ZFIN ID: ZDB-PUB-160529-8
Hepcidin inhibition on the effect of osteogenesis in zebrafish
Jiang, Y., Yan, Y., Wang, X., Zhu, G., Xu, Y.J.
Date: 2016
Source: Biochemical and Biophysical Research Communications 476(1): 1-6 (Journal)
Registered Authors: Yan, Yi-Lin
Keywords: Hepcidin, Iron overload, Morpholino, Zebrafish
MeSH Terms: Amino Acid Sequence; Animals; Bone and Bones/metabolism; Bone and Bones/pathology; Down-Regulation (all 25) expand
PubMed: 27233600 Full text @ Biochem. Biophys. Res. Commun.

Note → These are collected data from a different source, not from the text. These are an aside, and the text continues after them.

-- ==== Sys2Proof/Machine/Control.lean ====
section
/-! DEFINITION. Submission, abort, the control descriptors, spans, bubble windows and task boundaries (R21, R62 to R77,
R162, R165 to R181, R186 to R212, R661). -/

namespace Sys2Proof.Machine

/-! ### PROGRAM_SUBMIT and PROGRAM_ABORT -/

/-- The spans of an accepted program (R204). -/
def Prog.spans (p : Prog) : List (Nat × Nat × Nat) :=
  match spanList p.ds with
  | .ok l => l
  | .error _ => []

/-- The program as it will run: its copy and its spans (R188, R204). -/
def newSub (prog gen : Nat) (p : Prog) : Sub :=
  { prog, generation := gen, hdr := p.hdr, descs := p.ds, maps := p.maps
    spans := (Prog.spans p).map fun x =>
      { id := x.1, first := x.2.1, last := x.2.2
        base := baseRung p.job ((p.ds.drop x.2.1).take (x.2.2 + 1 - x.2.1))
        rung := baseRung p.job ((p.ds.drop x.2.1).take (x.2.2 + 1 - x.2.1)) } }

/-- The peers of the sends and receives of a program (R382). -/
def sendPeers (ds : List Bytes) : List Nat :=
  ds.filterMap fun d => if rd d 0 2 = 0x24 ∨ rd d 0 2 = 0x25 then some (rd d 28 3 % 2 ^ 20) else none

/-- The job awaits a restore (R536). -/
def awaitsRestore (b : Job) : Bool := match b.restore with | none => false | some r => !r.imported

/-- Accept a program or refuse it (R212, R222, R444). -/
def submitBody (m : Msg) (s : State) : State :=
  match headerObject s m isProgram with
  | .error c => complete m c s
  | .ok o =>
    if o.destroying then complete m 0x17 s
    else
      match o.job, o.data with
      | some j, .program off len =>
        match tget s.jobs j with
        | none => complete m 0x18 s
        | some b =>
          if b.fault.isSome ∨ awaitsRestore b then complete m 0x18 s
          else
            match submitCheck s j off len with
            | .error r => completeWith m r.status
                { obj := msgObj m.bytes, gen := msgGen m.bytes, desc := r.desc, tensor := r.tensor } s
            | .ok p =>
              keepRunning m (.submit j b.nextSub) (modJob j (fun b => { b with
                subs := tset b.subs b.nextSub (newSub (msgObj m.bytes) (msgGen m.bytes) p)
                peers := (b.peers ++ sendPeers p.ds).eraseDups
                nextSub := b.nextSub + 1 }) s)
      | _, _ => complete m 0x14 s

/-- PROGRAM_SUBMIT. -/
def execProgramSubmit (ctx : Nat) (s : State) : Host.Outcome State Fault Refusal :=
  .next (settle (withMessage ctx 0x31 submitBody s))

/-- Stop every submission of a program with 0x1F (R661). -/
def abortBody (m : Msg) (s : State) : State :=
  match headerObject s m isProgram with
  | .error c => complete m c s
  | .ok o =>
    let j := o.job.getD 0
    let i := msgObj m.bytes
    keepRunning m (.abort j i) (modJob j (fun b => { b with
      subs := b.subs.map fun u => (u.1, if u.2.prog = i then stopSub 0x1F 0xFFFF u.2 else u.2) }) s)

FIGURES   (current status)
Iron overload, as a risk factor for osteoporosis, can result in the up-regulation of Hepcidin, and Hepcidin knockout mice display defects in their bone microarchitecture. However, the molecular and genetic mechanisms underlying Hepcidin deficiency-derived bone loss remain unclear. Here, we show that hepcidin knockdown in zebrafish using morpholinos leads to iron overload. Furthermore, a mineralization delay is observed in osteoblast cells in hepcidin morphants, and these defects could be partially restored with microinjection of hepcidin mRNA. Quantitative real-time PCR analyses revealed the osteoblast-specific genes alp, runx2a, runx2b, and sp7 in morphants are down-regulated. Furthermore, we confirmed qRT-PCR results by in situ hybridization and found down-regulated genes related to osteoblast function in hepcidin morphants. Most importantly, we revealed that hepcidin was capable of removing whole-body iron which facilitated larval recovery from the reductions in bone formation and osteogenesis induced by iron overload.